Some of the AMD offerings like this on Ebay are pretty close to affordable! It's the RAM that's killer these days...

I still regret not buying 1TB of RAM back in ~October...


I bought a bundle with 512GB of RAM and an older 24-core EPYC (7F72) + supermicro motherboard on ebay a bit over a year ago, it was really an amazing deal and has made for a truly nice NAS. If you're okay with stuff that's old enough that you can buy decommissioned server stuff, you can get really high-quality gear at surprisingly low prices.

Companies decommission hardware on a schedule after all, not when it stops working.

EDIT: Though looking for similar deals now, I can only find ones up to 128GB RAM and they're near twice the price I paid. I got 7F72 + motherboard + 512GB DDR4 for $1488 (uh, I swear that's what I paid, $1488.03. Didn't notice the 1488 before.) The closest I can find now is 7F72 + motherboard + 128GB DDR4 for over $2500. That's awful


I've heard it claimed that the era of being able to do this (buy slightly old used server hardware cheap on ebay) is coming to an end because, in the quest for ever more efficiency, the latest server hardware is no longer compatible with off-the-shelf power supplies etc. (there was more but that's the part that I remember) and therefore won't have any value on the second hand market.

I hope it was wrong, but it seems at least plausible to me. I'm sure that probably fixes could be made for all these issues, but the reason the current paradigm works is that, other than the motherboard and CPU, everything else you need is standard, consumer grade equipment which is therefore cheap. If you need to start buying custom (new) power supplies etc. to go along, then the price may not make as much sense anymore.


When boxes get decommissioned it's generally the entire thing. So you can pick up used power supplies as well. Or just buy new because even if it isn't ATX it's still a widely produced item that's used across multiple product lines.

The troublesome hardware is the stuff with custom backplanes and multiple daughterboards each hosting a node. Also AMD CPUs that lock themselves to a single motherboard.


The power supply incompatibility came to fruition a long time ago. Buying used Supermicro ATX motherboards to build into servers stopped being a thing for me about 1 decade ago. But used servers and desktops, even with their non-standard parts, have continued to deliver high value for me even today.

I'm curious, what is the powe draw for such a system? Of course, it heavily depends on the disks, but does it idle under 200W?

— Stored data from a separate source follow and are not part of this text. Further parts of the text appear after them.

-- ==== Sys2Proof/Certificates/Slice0/Obligations.lean ====
section
/-! DEFINITION. The statements put to the provers, each a `def Obligations.<Name> : Prop`, with the vocabulary they are written in
(namespace `Sys2Proof.Says`). OBLIGATIONS.json lists them with the rules they rest on. -/

namespace Sys2Proof.Says

open Sys2Proof.Machine

/-! ### Vocabulary -/

/-- s with one more result of the bundle in issue on its way, to land within L cycles (R118). -/
def result (s : State) (w : Write) (L : Nat) : State := s.updMe fun P => P.issue w L

/-- The same for scalar register d; s0 discards it (R114). -/
def resultS (s : State) (d : BitVec 5) (x : W64) (L : Nat) : State := if d = 0 then s else result s (.s d.toNat x) L

/-- t differs from s only in partition p. -/
def OnlyPart (s t : State) (p : Nat) : Prop := { t with parts := s.parts } = s ∧ ∀ q, q ≠ p → t.part q = s.part q

/-- Every byte of HBM4 and of host memory reads the same in s and t. -/
def SameBytes (s t : State) : Prop :=
  ∀ a, Mem.read t.mem.cells a = Mem.read s.mem.cells a ∧ Mem.read t.hostMem.cells a = Mem.read s.hostMem.cells a

/-- x is line l as the store st holds it: the same bytes undefined, and every other byte the same. -/
def OldLine (x : LineImg) (st : Store) (l : Nat) : Prop :=
  ∀ k, k < 128 →
    (let lost : Prop := ∃ r ∈ st.undef, r.1 ≤ 128 * l + k ∧ 128 * l + k < r.2
     ((∃ r ∈ x.undef, r.1 ≤ k ∧ k < r.2) ↔ lost) ∧
     (¬ lost → x.data.extractLsb' (8 * k) 8 = Mem.read st.cells (128 * l + k)))

/-- The journal of partition p gains, from s to t, one entry for each line of ls that no entry names yet, and no other; it holds the line
as s holds it (R126). -/
def Journals (s t : State) (p : Nat) (ls : Nat → Prop) : Prop :=
  ∃ js, (t.part p).journal = (s.part p).journal ++ js ∧ (js.map JLine.line).Nodup ∧
    (∀ l, l ∈ js.map JLine.line ↔ ls l ∧ ∀ j ∈ (s.part p).journal, j.line ≠ l) ∧
    ∀ j ∈ js, OldLine j.old (s.res p).sp j.line ∧ j.poisoned = (s.res p).sp.poison.contains j.line ∧ j.bad = false

/-- Element (i, j) of accumulator tile k is one that reads undefined (R8, R270). -/
def TileUndef (r : Resident) (k i j : Nat) : Prop := ∃ x ∈ r.tundef, x.1 ≤ 4225 * k + 65 * i + j ∧ 4225 * k + 65 * i + j < x.2

/-- A register file in which the register of a result exists, in which it holds that result, and two files that agree on a register. -/
def HasRegister (x : Regs) : Write → Prop
  | .s d _ => d < x.s.length
  | .p d _ => d < 16
  | .v d _ => d < x.v.length
  | .m d _ => d < x.m.length
  | _ => False
def HoldsResult (x : Regs) : Write → Prop
  | .s d y => nth 0 x.s d = y
  | .p d y => x.p.getLsbD d = y
  | .v d y => nth [] x.v d = y
  | .m d y => nth 0 x.m d = y
  | _ => False
def SameRegister (x y : Regs) : Reg → Prop
  | .s n => nth 0 x.s n = nth 0 y.s n
  | .p n => x.p.getLsbD n = y.p.getLsbD n
  | .v n => nth [] x.v n = nth [] y.v n
  | .m n => nth 0 x.m n = nth 0 y.m n

/-- m is on its way from s to t, or waits for room on it: at once when no message waits, its way has room and nothing has used it (R360). -/
def OnItsWay (s t : State) (m : PeerMsg) (out : List Cpl) : Prop :=
  (∀ r, m = .rsp r → t.rsps = r :: out ∨ ∃ l, t.peerq = l ++ [m]) ∧
  (s.rmons = [] → s.peerq = [] → s.peerRoom m = true → t.peerq = [] ∧ ∀ r, m = .rsp r → t.rsps = r :: out)

/-- The width of a scalar operation that W selects (R168). -/
def wide (w : BitVec 1) : Nat := if w = 1 then 32 else 64

/-- A result of n bits in a 64-bit register: zero-extended when unsigned, sign-extended otherwise (R168). -/
def extend {n : Nat} (u : Bool) (x : BitVec n) : W64 := if u then x.setWidth 64 else x.signExtend 64

/-! ### Scalar operations as functions of n-bit patterns -/

/-- A binary operation by its constructor, its bound and its value on n-bit patterns, unsigned when u. -/
structure ScalarRow where
  op  : BitVec 5 → BitVec 5 → BitVec 5 → BitVec 1 → BitVec 1 → BitVec 5 → Instr
  lat : Nat
  val : (n : Nat) → Bool → BitVec n → BitVec n → BitVec n

/-- An operation on a register and an immediate (format SI), always signed 64-bit. -/
structure ScalarImmRow where
  op  : BitVec 5 → BitVec 5 → Imm 10 → BitVec 5 → Instr
  lat : Nat
  val : (n : Nat) → Bool → BitVec n → BitVec n → BitVec n

/-- x + y, x - y, x * y (R169). -/
def vAdd (n : Nat) (_u : Bool) (x y : BitVec n) : BitVec n := x + y
def vSub (n : Nat) (_u : Bool) (x y : BitVec n) : BitVec n := x - y
def vMul (n : Nat) (_u : Bool) (x y : BitVec n) : BitVec n := x * y

/-- The upper half of the 2n-bit product (R169). -/
def vMulh (n : Nat) (u : Bool) (x y : BitVec n) : BitVec n :=
  if u then (x.setWidth (2 * n) * y.setWidth (2 * n)).extractLsb' n n
  else (x.signExtend (2 * n) * y.signExtend (2 * n)).extractLsb' n n

/-- The quotient rounded toward zero, all ones when y is 0; the remainder, x when y is 0 (R169). -/
def vDiv (n : Nat) (u : Bool) (x y : BitVec n) : BitVec n :=
  if y = 0 then BitVec.allOnes n else if u then x.udiv y else x.sdiv y
def vRem (n : Nat) (u : Bool) (x y : BitVec n) : BitVec n := if y = 0 then x else if u then x.umod y else x.srem y

/-- The smaller and the larger (R169). -/
def vMin (n : Nat) (u : Bool) (x y : BitVec n) : BitVec n := if (if u then y.ult x else y.slt x) then y else x
def vMax (n : Nat) (u : Bool) (x y : BitVec n) : BitVec n := if (if u then x.ult y else x.slt y) then y else x

/-- The bitwise operations (R169). -/
def vAnd (n : Nat) (_u : Bool) (x y : BitVec n) : BitVec n := x &&& y
def vOr (n : Nat) (_u : Bool) (x y : BitVec n) : BitVec n := x ||| y
def vXor (n : Nat) (_u : Bool) (x y : BitVec n) : BitVec n := x ^^^ y
def vAndn (n : Nat) (_u : Bool) (x y : BitVec n) : BitVec n := x &&& ~~~y

/-- The shifts and the rotation by the low log2 n bits of y (R169). -/
def vShl (n : Nat) (_u : Bool) (x y : BitVec n) : BitVec n := x <<< (y.toNat % n)
def vShr (n : Nat) (_u : Bool) (x y : BitVec n) : BitVec n := x >>> (y.toNat % n)
def vSra (n : Nat) (_u : Bool) (x y : BitVec n) : BitVec n := x.sshiftRight (y.toNat % n)
def vRot (n : Nat) (_u : Bool) (x y : BitVec n) : BitVec n := x.rotateRight (y.toNat % n)

/-- Arithmetic of R169 on two registers. -/
def arithRows : List ScalarRow :=
  [⟨.sadd, 2, vAdd⟩, ⟨.ssub, 2, vSub⟩, ⟨.smul, 4, vMul⟩, ⟨.smulh, 4, vMulh⟩, ⟨.sdiv, 20, vDiv⟩, ⟨.srem, 20, vRem⟩,
   ⟨.smin, 2, vMin⟩, ⟨.smax, 2, vMax⟩]

/-- Logic, shifts and the rotation of R169 on two registers. -/
def logicRows : List ScalarRow :=
  [⟨.sand, 2, vAnd⟩, ⟨.sor, 2, vOr⟩, ⟨.sxor, 2, vXor⟩, ⟨.sandn, 2, vAndn⟩, ⟨.sshl, 2, vShl⟩, ⟨.sshr, 2, vShr⟩,
   ⟨.ssra, 2, vSra⟩, ⟨.srot, 2, vRot⟩]

/-- The SI forms of R169. -/
def immRows : List ScalarImmRow :=
  [⟨.saddSi, 2, vAdd⟩, ⟨.smulSi, 4, vMul⟩, ⟨.sandSi, 2, vAnd⟩, ⟨.sorSi, 2, vOr⟩, ⟨.sxorSi, 2, vXor⟩, ⟨.sminSi, 2, vMin⟩,
   ⟨.smaxSi, 2, vMax⟩, ⟨.sshlSi, 2, vShl⟩, ⟨.sshrSi, 2, vShr⟩, ⟨.ssraSi, 2, vSra⟩, ⟨.srotSi, 2, vRot⟩]

/-- The value an SR row gives on registers that hold x and y: on the low 32 bits with W, extended by U (R168). -/
def ScalarRow.value (r : ScalarRow) (u w : BitVec 1) (x y : W64) : W64 :=
  extend (u == 1) (r.val (wide w) (u == 1) (x.setWidth (wide w)) (y.setWidth (wide w)))

/-- The eight conditions of R171 on n-bit patterns. -/
def holds {n : Nat} (c : BitVec 3) (x y : BitVec n) : Bool :=
  match c.toNat with
  | 0 => x == y
  | 1 => x != y
  | 2 => x.slt y
  | 3 => y.sle x
  | 4 => x.sle y
  | 5 => y.slt x
  | 6 => x.ult y
  | _ => y.ule x

end Sys2Proof.Says

section

open Sys2Proof.Says Sys2Proof.Machine Sys2Proof

/-! ### Encoding -/

/-- R138 to R159: a well-formed operation's word, read in any slot of its class where it may stand, decodes to that operation, every
operand at every value the encoding admits. -/
def Obligations.DecodeOfEncode : Prop :=
  ∀ (i : Instr) (c : SlotClass), i.wf = true → i.cls? = some c →
    ∃ w l, encode i = some (w, l) ∧
      ∀ sl : Slot, sl.cls = c → (sl = .s0 → isControlWord w = false) → (l.isSome = true → sl = .s0) →
        decodeSlot DecEnv.full sl w l = .ok i

/-- R138 to R159: a word that decodes in a slot, under any features and rights and with or without a literal, is the word the
encoder gives the operation read from it: no bit is ignored. -/
def Obligations.EncodeOfDecode : Prop :=
  ∀ (env : DecEnv) (sl : Slot) (w : W32) (l : Option W32) (i : Instr),
    decodeSlot env sl w l = .ok i → encode i = some (w, l) ∧ i.legal = true ∧ i.cls? = some sl.cls

/-- The words of R146 to R156, written out bit by bit, decode to the operations they stand for. -/
def Obligations.WordsDecode : Prop :=
  decodeSlot DecEnv.full .s0 (0b0000000#7 ++ 4#5 ++ 4#5 ++ 5#5 ++ 0#3 ++ 0#1 ++ 0#1 ++ 0#5) none = .ok (.sadd 4 4 5 0 0 0) ∧
  decodeSlot DecEnv.full .s0 (0b0010000#7 ++ 7#5 ++ 7#5 ++ 0#10 ++ 3#5) (some 0x12345678) = .ok (.saddSi 7 7 (.lit 0x12345678) 3) ∧
  decodeSlot DecEnv.full .s1 (0x64#7 ++ 11#5 ++ 1#12 ++ 1#3 ++ 0#5) none = .ok (.loop 11 1 1 0) ∧
  decodeSlot DecEnv.full .v0 (0x00#7 ++ 2#5 ++ 0#5 ++ 1#5 ++ 0#3 ++ 0#2 ++ 0#5) none = .ok (.vaddF 2 0 1 0 0 0) ∧
  decodeSlot DecEnv.full .m (0x06#7 ++ 8#5 ++ 6#5 ++ 2#10 ++ 0#5) none = .ok (.ldD 8 6 2 0) ∧
  decodeSlot DecEnv.full .a (0x00#7 ++ 8#5 ++ 3#6 ++ 16#7 ++ 0#2 ++ 0#5) none = .ok (.ald 8 3 16 0 0)

/-- The opcodes that R153 to R156 leave unassigned in each class. -/
def Sys2Proof.Says.unassigned : SlotClass → Nat → Bool
  | .s, op => op == 0x17 || (0x2D ≤ op && op ≤ 0x47) || (0x4A ≤ op && op ≤ 0x5F) || 0x6E ≤ op
  | .v, op => op == 0x1F || (0x25 ≤ op && op ≤ 0x27) || op == 0x2F || (0x32 ≤ op && op ≤ 0x37) || (0x3C ≤ op && op ≤ 0x3F) ||
      0x44 ≤ op
  | .m, op => (0x0D ≤ op && op ≤ 0x0F) || (0x1D ≤ op && op ≤ 0x1F) || op == 0x27 || (0x2C ≤ op && op ≤ 0x2F) ||
      (0x3D ≤ op && op ≤ 0x3F) || (0x4D ≤ op && op ≤ 0x4F) || op == 0x6F || 0x7B ≤ op
  | .a, op => 8 ≤ op

/-- R153 to R156, R159: an opcode that the slot's map leaves unassigned is illegal with reason 3, and every assigned one names an
operation. -/
def Obligations.UnassignedOpcodes : Prop :=
  ∀ (env : DecEnv) (sl : Slot) (w : W32) (l : Option W32),
    (unassigned sl.cls (w.extractLsb' 25 7).toNat = true → decodeSlot env sl w l = .error 3) ∧
    (unassigned sl.cls (w.extractLsb' 25 7).toNat = false → (rawDecode sl.cls w l).isSome = true)

/-- R117: a bundle in which two present slots name one destination register raises ILLEGAL when it is decoded (reason 8, when no
slot fails by itself), whatever the guards; s0 counts as a register. -/
def Obligations.SharedDestinationIllegal : Prop :=
  ∀ (env : DecEnv) (h : BitVec 16) (ws : List W32) (ops : List (Slot × Instr)) (a b : Nat) (r : Reg),
    decodeSlots env (slotWords h Slot.all ws) = .ok ops → a < b → b < ops.length →
    (∀ x ∈ ops[a]?, r ∈ x.2.dests) → (∀ x ∈ ops[b]?, r ∈ x.2.dests) →
    ∃ reason slot word, decodeBundle env h ws = .error (.illegal reason slot word) ∧
      (h.extractLsb' 0 4 = 0 → (hdrL h = true → slotPresent h .s0 = true) → reason = 8)

/-- R116, R188, R267, R282, R304, R314, R316, R320: a bundle of one operation raises PRIV, with the slot and word, when the task lacks
the right it needs and its guard holds in the state at issue; otherwise it decodes to the operation. -/
def Obligations.PrivilegedOperations : Prop :=
  ∀ (s : State) (p : Nat) (f : Fetched) (sl : Slot) (w : W32) (l : Option W32) (i : Instr),
    slotWords f.hdr Slot.all f.words = [(sl, w, l)] → f.hdr.extractLsb' 0 4 = 0 → (hdrL f.hdr = true → slotPresent f.hdr .s0 = true) →
    decodeSlot (s.decEnv p) sl w l = .ok i →
    (let right (f : Rec → Bool) : Bool := match s.launchOn p with | some k => f k.record | none => false
     let sup := right Rec.sup
     let lacks : Bool := match i with
      | .halt _ | .tret _ | .evac _ _ _ _ _ | .chartq _ _ _ => !sup
      | .sset _ n _ => !sup && n.toNat != 0x22
      | .snap _ _ _ _ | .sacc _ _ _ _ | .srej _ _ _ _ => !right Rec.snap
      | .bgadd _ _ _ _ => !right Rec.topup && !sup
      | _ => false
     let atIssue : State := { s.arm p (bundleLen f.hdr) (s.issueCycle p [(sl, i)]) with focus := p }
     s.decoded p f = if lacks && atIssue.live i then .error (.priv sl.num w) else .ok ⟨f.hdr, [(sl, i)]⟩)

/-! ### Steps -/

/-- R115, R116, R139: when the bundle at the program counter of a running task decodes to one operation and needs no datum and
no stall, a step runs `exec` of that operation, with the program counter moved past the bundle, and then ends the bundle.
Model's choices: log entries 2, 3, 11 and 100. -/
def Obligations.StepRunsDecodedInstruction : Prop :=
  ∀ (s : State) (p : Nat) (es : List Instr) (k : Task) (f : Fetched) (sl : Slot) (i : Instr),
    s.agenda = .bundleIssue p :: es → p < 1536 →
    ∀ u : State, u = { s with agenda := es, focus := p } →
    u.taskOn p = some k → k.late = [] → (u.part p).ownBad = none → (u.part p).vane = false → (u.part p).vdiff = [] →
    (u.part p).rpoison = [] → (u.part p).exiting = none → (u.part p).stopAt = none → (u.part p).regs.mon = none →
    (u.part p).datumAfter = false → (u.part p).held = none → (u.part p).regs.pc.getLsbD 0 = false →
    u.fetch p (u.part p).regs.pc.toNat = .ok f → u.fetchPoison (u.part p).regs.pc.toNat f = none → hdrD f.hdr = false →
    decodeBundle (u.decEnv p) f.hdr f.words = .ok ⟨f.hdr, [(sl, i)]⟩ → i.isDatumOp = false →
    (∀ a : State, a = u.arm p (bundleLen f.hdr) (u.issueCycle p [(sl, i)]) →
      a.needsDatum p [i] = false → a.stalls p [i] = false →
      ∃ v : State,
        v = { (((a.cacheFetch (coreOf p) f.loc (bundleLen f.hdr) f.pol).start p (hdrSkip f.hdr) [(sl, i)]).draw) with slots := [] } ∧
        v.me.regs.pc = a.me.regs.pc + BitVec.ofNat 64 (bundleLen f.hdr) ∧ v.me.issA = a.me.regs.pc ∧ v.mem = s.mem ∧
        step s =
          match exec i v with
          | .next t =>
            match (if v.checked sl i then t.residueCheck t.focus else t).draw.runSlots exec 6 with
            | .next e => .next (s.afterStep (e.closeSealed e.focus))
            | r => r
          | r => r)

/-- Assumption 2: a step whose agenda names an event runs `exec` of that event; an agenda entry that is no event is passed over
as an idle cycle. R116: the operations of a bundle execute one after another in the order in which they wait, each from the
state the one before left, with the residue check on the vector elements it writes (R330), and then the bundle ends. Model's
choices: log entries 2 and 3. -/
def Obligations.StepsInTurn : Prop :=
  (∀ (s : State) (e : Instr) (es : List Instr), s.agenda = e :: es →
     (∀ t, e.isEvent = true → exec e { s with agenda := es } = .next t → t.inBundle = false →
       step s = .next (s.afterStep t)) ∧
     (e.isEvent = false → s.inBundle = false → step s = .next (s.afterStep { s with agenda := es, cyc := s.cyc + 1 }))) ∧
  ((∀ (s : State) (n : Nat) (sl : Slot) (i : Instr) (rest : List (Slot × Instr)) (t : State),
     s.slots = (sl, i) :: rest → i.isDatumOp = false → s.me.issLen ≠ 0 → s.me.held = none → exec i { s with slots := rest } = .next t →
     s.runSlots exec (n + 1) =
       (if ({ s with slots := rest } : State).checked sl i then t.residueCheck t.focus else t).draw.runSlots exec n) ∧
   (∀ (s : State) (n : Nat), s.slots = [] → s.runSlots exec (n + 1) = .next (s.updMe Part.finishBundle)))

I personally feel like I will downscale my homelab hardware to reduce its power draw. My HW is rather old (and leagues below yours), more recent HW tends to be more efficient, but I have no idea how well these high end server boards can lower their idle power consumption?


That's an "if you have to ask, it's not for you" question. Also, the noise these things make... You better have a separate garage. The constraints of a data center are really far from those of a homelab.

RAM! (And NAND SSDs too now, probably...)

When I was looking in October, I hadn't bought hardware for the better part of a decade, and I saw all these older posts on forums for DDR4 at $1/GB, but the lowest I could find was at least $2/GB used. These days? HAH!

If I had a decent sales channel I might be speculating on DDR4/DDR5 RAM and holding it because I expect prices to climb even higher in the coming months.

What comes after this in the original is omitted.